◆ Task objective ◆
Lines from the top of the entries through the line that has "bit by bit. -/" must be duplicated exactly, and no others.

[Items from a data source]
/-! ### The instructions -/

/-- An instruction that does nothing but write `v` to `x[a]` writes a value with every property of
`v`. -/
theorem exec_writes_value {s : State} {i : Instr} {a : Reg} {v : Word} {P : Word → Prop}
    (h : exec i s = .next (s.setReg a v)) (hv : P v) :
    ∃ t u, exec i s = .next t ∧ s.WritesReg t a u ∧ P u :=
  ⟨_, v, h, s.setReg_writesReg a v, hv⟩

/-- Settles O21: the value written is `aluAdd`, the sum of the operands as numbers. -/
theorem addIsTheSumModulo : Obligations.AddIsTheSumModulo := by
  unfold Obligations.AddIsTheSumModulo
  intro a b c s
  obtain ⟨-, -, -, hdecode, -⟩ := standardFormatFieldPositions 0 a b c (by decide)
  exact ⟨hdecode, exec_writes_value (execAdd_eq_next.2 rfl) (aluAdd_toNat _ _)⟩

/-- Settles O22: the value written is `aluMul`, the product of the operands as numbers. -/
theorem mulIsTheProductModulo : Obligations.MulIsTheProductModulo := by
  unfold Obligations.MulIsTheProductModulo
  intro a b c s
  obtain ⟨-, -, -, -, hdecode, -⟩ := standardFormatFieldPositions 0 a b c (by decide)
  exact ⟨hdecode, exec_writes_value (execMul_eq_next.2 rfl) (aluMul_toNat _ _)⟩

/-- Settles O23: a divisor that is not 0 takes `DIV` to its write, of a quotient that is not
truncated. -/
theorem divIsTheUnsignedFloor : Obligations.DivIsTheUnsignedFloor := by
  unfold Obligations.DivIsTheUnsignedFloor
  intro a b c s hc
  exact exec_writes_value (execDiv_eq_next.2 (.inr ⟨hc, rfl⟩)) (aluDiv_toNat _ _)

/-- Settles O24: the divisor 0 takes `DIV` to its fault. -/
theorem divByZeroFaults : Obligations.DivByZeroFaults := by
  unfold Obligations.DivByZeroFaults
  intro a b c s hc
  exact ⟨_, execDiv_eq_next.2 (.inl ⟨hc, rfl⟩), s.raise_entersFault _⟩

/-- Settles O25: the value written is `aluNand`, read bit by bit. -/
theorem nandIsBitwise : Obligations.NandIsBitwise := by
  unfold Obligations.NandIsBitwise
  intro a b c s
  obtain ⟨-, -, -, -, -, -, hdecode, -⟩ := standardFormatFieldPositions 0 a b c (by decide)
  exact ⟨hdecode, exec_writes_value (execNand_eq_next.2 rfl) fun _ => aluNand_getLsbD _ _⟩

end Sys2Proof.Machine
end

section
/-! 44_allocation.md R120, R121: `ALLOC` and `ABANDON`, the handle given or freed and the faults. -/

namespace Sys2Proof.Machine

variable {p : Params} {m m' : Memory} {size h : Word}

/-! ### Which requests are admitted -/

/-- Forced by the length (00_scope.md R6). -/
theorem allocAdmits_of_maxArrayWords_lt (hlong : p.maxArrayWords < size.toNat) :
    allocAdmits p m size = false :=
  Bool.eq_false_iff.2 fun hadm => Nat.not_le_of_lt hlong (allocAdmits_eq_true.1 hadm).1

/-- Forced by a full handle table (00_scope.md R6, 10_state.md R19). -/
theorem allocAdmits_of_full (hfr : m.free = []) (hfull : m.count = p.capHandles) :
    allocAdmits p m size = false :=
  Bool.eq_false_iff.2 fun hadm => (allocAdmits_eq_true.1 hadm).2.1 hfr hfull

/-- Being refused is the only way an allocation fails (20_memory.md R39). -/
theorem Memory.exists_allocate_of_admits (hadm : allocAdmits p m size = true) :
    ∃ h m', m.allocate p size = .ok (h, m') := by
  cases hal : m.allocate p size with
  | ok r => exact ⟨r.1, r.2, rfl⟩
  | error k =>
    have hrefused := (Memory.allocate_eq_error.1 hal).2
    exact absurd hadm (Bool.eq_false_iff.1 hrefused)

/-- The handle given is the popped top of the free list, or `N` where that list is empty
(20_memory.md R39). -/
theorem Memory.allocate_handle (hp : p.wf) (hf : m.fits p)
    (hal : m.allocate p size = .ok (h, m')) :
    (m.free = h :: m'.free ∧ m'.count = m.count) ∨
    (m.free = [] ∧ m'.free = [] ∧ h.toNat = m.count ∧ m'.count = m.count + 1) := by
  obtain ⟨hadm, ⟨rest, hfr, rfl⟩ | ⟨hfr, rfl, rfl⟩⟩ := Memory.allocate_eq_ok.1 hal
  · exact .inl ⟨hfr, List.length_set ..⟩
  · have hcount : (BitVec.ofNat 32 m.count).toNat = m.count :=
      Nat.mod_eq_of_lt (Memory.count_lt_of_admits hp hf hadm hfr)
    exact .inr ⟨hfr, rfl, hcount, List.length_append ..⟩

/-! ### `ALLOC` and `ABANDON` -/

variable {s : State} {b c : Reg}

/-- `ALLOC` with an allocation that succeeds (R120). -/
theorem exec_alloc_of_allocate (hal : s.mem.allocate s.params (s.reg c) = .ok (h, m)) :
    exec (.alloc b c) s = .next ((s.setMem m).setReg b h) :=
  execAlloc_eq_next.2 (.inr ⟨h, m, hal, rfl⟩)

/-- `ABANDON` with a release that succeeds (R121). -/
theorem exec_abandon_of_release (hr : s.mem.release (s.reg c) = .ok m) :
    exec (.abandon c) s = .next (s.setMem m) :=
  execAbandon_eq_next.2 (.inr ⟨m, hr, rfl⟩)

/-- Settles O26: the invariant makes the handle given a fresh one, and the register write that follows
the allocation leaves the new bank alone. -/
theorem allocGivesAFreshZeroArray : Obligations.AllocGivesAFreshZeroArray := by
  unfold Obligations.AllocGivesAFreshZeroArray
  intro b c s hinv hlen hcap hchosen
  obtain ⟨⟨hp, hm, hf⟩, -⟩ := State.inv_iff.1 hinv
  have hadm := allocAdmits_eq_true.2 ⟨hlen, hcap, hchosen⟩
  obtain ⟨h, m, hal⟩ := Memory.exists_allocate_of_admits hadm
  obtain ⟨-, -, hnew, hother⟩ := Memory.allocate_fresh hp hm hf hal
  obtain ⟨hwritten, hregs, hpc, hstatus, -, hconsole⟩ := (s.setMem m).setReg_writesReg b h
  exact ⟨_, h, exec_alloc_of_allocate hal, hwritten, hregs, hpc, hstatus, hconsole,
    Memory.allocate_handle hp hf hal, fun i => Memory.read_of_zeros hnew,
    fun g i hg => Memory.read_congr (hother g hg)⟩

/-- Settles O27: the two forced refusals, and the fault of any refusal. -/
theorem allocNotAdmittedFaults : Obligations.AllocNotAdmittedFaults := by
  unfold Obligations.AllocNotAdmittedFaults
  intro b c s
  exact ⟨allocAdmits_of_maxArrayWords_lt, allocAdmits_of_full, fun hrefused =>
    ⟨_, execAlloc_eq_next.2 (.inl ⟨hrefused, rfl⟩), s.raise_entersFault _⟩⟩

/-- Settles O28: the release succeeds, and the rules about `Release` say what the new bank holds. -/
theorem abandonFreesTheHandle : Obligations.AbandonFreesTheHandle := by
  unfold Obligations.AbandonFreesTheHandle
  intro c s h0 hl
  have hr := Memory.release_eq_ok.2 ⟨h0, hl, rfl⟩
  exact ⟨_, exec_abandon_of_release hr, s.setMem_onlyMemoryChanges _, rfl,
    Memory.release_count hr, Memory.live_eq_false.2 (Memory.release_array?_same hr),
    fun h i hne => Memory.read_congr (Memory.release_array?_ne hne hr)⟩

/-- Settles O29: the handle 0 and every handle that is not live take `ABANDON` to its fault. -/
theorem abandonFaults : Obligations.AbandonFaults := by
  unfold Obligations.AbandonFaults
  intro c s hbad
  exact ⟨_, execAbandon_eq_next.2 (.inl ⟨hbad, rfl⟩), s.raise_entersFault _⟩

end Sys2Proof.Machine
end

section
/-! 45_console.md R130 to R135: `OUT`, the answer an `IN` takes, and its wait. -/

namespace Sys2Proof.Machine

variable {s : State} {c : Reg} {a : ConsoleAnswer}

/-! ### `OUT` -/

/-- Settles O30: a value up to 255 is its low byte. -/
theorem outEmitsTheByte : Obligations.OutEmitsTheByte := by
  unfold Obligations.OutEmitsTheByte
  intro c s hc
  exact ⟨_, _, execOut_eq_next.2 (.inl ⟨hc, rfl⟩), lowByte_toNat hc, rfl, fun _ => rfl, rfl, rfl,
    ⟨fun _ _ => rfl, rfl⟩, rfl, rfl, rfl, rfl⟩

/-- Settles O31: a value above 255 takes `OUT` to its fault. -/
theorem outAbove255Faults : Obligations.OutAbove255Faults := by
  unfold Obligations.OutAbove255Faults
  intro c s hc
  exact ⟨_, execOut_eq_next.2 (.inr ⟨hc, rfl⟩), s.raise_entersFault _⟩

/-! ### The answer an `IN` takes -/

theorem exec_inp (c : Reg) (s : State) : exec (.inp c) s = .next (s.receive c) :=
  execInp_eq_next.2 rfl

/-- A core that waits does the rest of its `IN` and nothing else (R135). -/
theorem step_of_waiting (hrun : s.status = .running) (hw : s.waiting = some c) :
    step s = .next (s.receive c) :=
  step_eq_next.2 ⟨hrun, .inr ⟨c, hw, rfl⟩⟩

theorem byteValue_toNat (b : Byte) : (byteValue b).toNat = b.toNat :=
  BitVec.toNat_setWidth_of_le (by decide)

/-- `ConsoleRead` with an answer supplied has the effect the statements ask of it, whether or not the
core has waited for that answer. -/
theorem State.receive_takesAnswer (ha : s.nextAnswer = some a) :
    s.TakesAnswer (s.receive c) c a := by
  have hwritten : (s.receive c).reg c = answerValue a := by
    rw [State.receive_of_some s c a ha, State.setWaiting_reg, State.reg_setReg_same]
  rw [State.TakesAnswer, hwritten, State.receive_of_some s c a ha]
  refine ⟨?byte, ?endOfInput, rfl, rfl, fun q hq => State.reg_setReg_ne s.consumeAnswer c q _ hq,
    rfl, rfl, ⟨fun _ _ => rfl, rfl⟩, rfl, rfl, rfl⟩
  case byte =>
    rintro y rfl
    exact byteValue_toNat y
  case endOfInput =>
    rintro rfl
    rfl

/-- Settles O32: an `IN` is a `ConsoleRead`. -/
theorem inTakesTheAnswer : Obligations.InTakesTheAnswer := by
  unfold Obligations.InTakesTheAnswer
  exact fun c s _ ha => ⟨_, exec_inp c s, State.receive_takesAnswer ha⟩

/-- Settles O58: the step of a core that waits is the same `ConsoleRead`. -/
theorem waitingInputCompletes : Obligations.WaitingInputCompletes := by
  unfold Obligations.WaitingInputCompletes
  exact fun _ _ _ hrun hw ha => ⟨_, step_of_waiting hrun hw, State.receive_takesAnswer ha⟩

/-! ### The wait -/

/-- A machine whose step leads back to the same state stays there for any number of steps. -/
theorem run_of_step_self {M : Host.Core} {x : M.State} (h : M.step x = .next x) (n : Nat) :
    M.run n x = .next x := by
  induction n with
  | zero => rfl
  | succ n ih => simp only [Host.Core.run, h, ih]

/-- A core that waits with no answer supplied goes on waiting, unchanged (R135). -/
theorem run_of_waiting (hrun : s.status = .running) (hw : s.waiting = some c)
    (hno : s.nextAnswer = none) (n : Nat) : Sys2Proof.core.run n s = .next s := by
  have hsame : s.receive c = s := by
    rw [State.receive_of_none s c hno, ← hw]
    rfl
  have hstep : step s = .next s := by rw [step_of_waiting hrun hw, hsame]
  exact run_of_step_self (M := Sys2Proof.core) hstep n

/-- `IN` with no answer supplied: nothing but the wait is written (R135). -/
theorem exec_inp_of_none (hno : s.nextAnswer = none) :
    exec (.inp c) s = .next (s.setWaiting (some c)) := by
  rw [exec_inp, State.receive_of_none s c hno]

/-- Settles O57: the `IN` writes the wait only, and a step of the core that waits writes the wait it
has already. -/
theorem inputWithoutAnAnswerWaits : Obligations.InputWithoutAnAnswerWaits := by
  unfold Obligations.InputWithoutAnAnswerWaits
  refine ⟨fun c s hno => ?_, fun _ _ hrun hw hno => run_of_waiting hrun hw hno⟩
  exact ⟨_, exec_inp_of_none hno, rfl, fun _ => rfl, rfl, rfl, ⟨fun _ _ => rfl, rfl⟩,
    rfl, rfl, rfl, rfl⟩

/-- `ConsoleRead` overwrites the wait and does not read it (92_eei_decisions.md D24). -/
theorem State.receive_setWaiting (s : State) (w : Option Reg) (c : Reg) :
    (s.setWaiting w).receive c = s.receive c := by
  cases ha : s.nextAnswer with
  | none =>
    rw [State.receive_of_none s c ha, State.receive_of_none (s.setWaiting w) c ha]
    rfl
  | some a =>
    rw [State.receive_of_some s c a ha, State.receive_of_some (s.setWaiting w) c a ha]
    rfl

/-- Settles O59: the core that waits differs from the one before its `IN` in the wait alone, so the
answer, once supplied, brings both to one state. -/
theorem aWaitLeavesNoTrace : Obligations.AWaitLeavesNoTrace := by
  unfold Obligations.AWaitLeavesNoTrace
  intro c s a hrun _ hpos
  have hno : s.nextAnswer = none := List.getElem?_eq_none hpos.ge
  have hstep : step ((s.setWaiting (some c)).supply a) = .next ((s.supply a).receive c) :=
    calc step ((s.setWaiting (some c)).supply a)
      _ = .next (((s.supply a).setWaiting (some c)).receive c) := step_of_waiting hrun rfl
      _ = .next ((s.supply a).receive c) := by rw [State.receive_setWaiting]
  exact ⟨_, _, exec_inp_of_none hno, run_of_waiting hrun rfl hno, hstep, exec_inp c _⟩

end Sys2Proof.Machine
end

section
/-! 46_control.md R140 to R142: `HALT`, and the jump, the swap and the fault of `LOADPROG`. -/

namespace Sys2Proof.Machine

variable {s : State} {b c : Reg} {m : Memory} {h : Word} {a : WordArray}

◆ Written answer ◆
/-! ### The instructions -/

/-- An instruction that does nothing but write `v` to `x[a]` writes a value with every property of
`v`. -/
theorem exec_writes_value {s : State} {i : Instr} {a : Reg} {v : Word} {P : Word → Prop}
    (h : exec i s = .next (s.setReg a v)) (hv : P v) :
    ∃ t u, exec i s = .next t ∧ s.WritesReg t a u ∧ P u :=
  ⟨_, v, h, s.setReg_writesReg a v, hv⟩

/-- Settles O21: the value written is `aluAdd`, the sum of the operands as numbers. -/
theorem addIsTheSumModulo : Obligations.AddIsTheSumModulo := by
  unfold Obligations.AddIsTheSumModulo
  intro a b c s
  obtain ⟨-, -, -, hdecode, -⟩ := standardFormatFieldPositions 0 a b c (by decide)
  exact ⟨hdecode, exec_writes_value (execAdd_eq_next.2 rfl) (aluAdd_toNat _ _)⟩

/-- Settles O22: the value written is `aluMul`, the product of the operands as numbers. -/
theorem mulIsTheProductModulo : Obligations.MulIsTheProductModulo := by
  unfold Obligations.MulIsTheProductModulo
  intro a b c s
  obtain ⟨-, -, -, -, hdecode, -⟩ := standardFormatFieldPositions 0 a b c (by decide)
  exact ⟨hdecode, exec_writes_value (execMul_eq_next.2 rfl) (aluMul_toNat _ _)⟩

/-- Settles O23: a divisor that is not 0 takes `DIV` to its write, of a quotient that is not
truncated. -/
theorem divIsTheUnsignedFloor : Obligations.DivIsTheUnsignedFloor := by
  unfold Obligations.DivIsTheUnsignedFloor
  intro a b c s hc
  exact exec_writes_value (execDiv_eq_next.2 (.inr ⟨hc, rfl⟩)) (aluDiv_toNat _ _)

/-- Settles O24: the divisor 0 takes `DIV` to its fault. -/
theorem divByZeroFaults : Obligations.DivByZeroFaults := by
  unfold Obligations.DivByZeroFaults
  intro a b c s hc
  exact ⟨_, execDiv_eq_next.2 (.inl ⟨hc, rfl⟩), s.raise_entersFault _⟩

/-- Settles O25: the value written is `aluNand`, read bit by bit. -/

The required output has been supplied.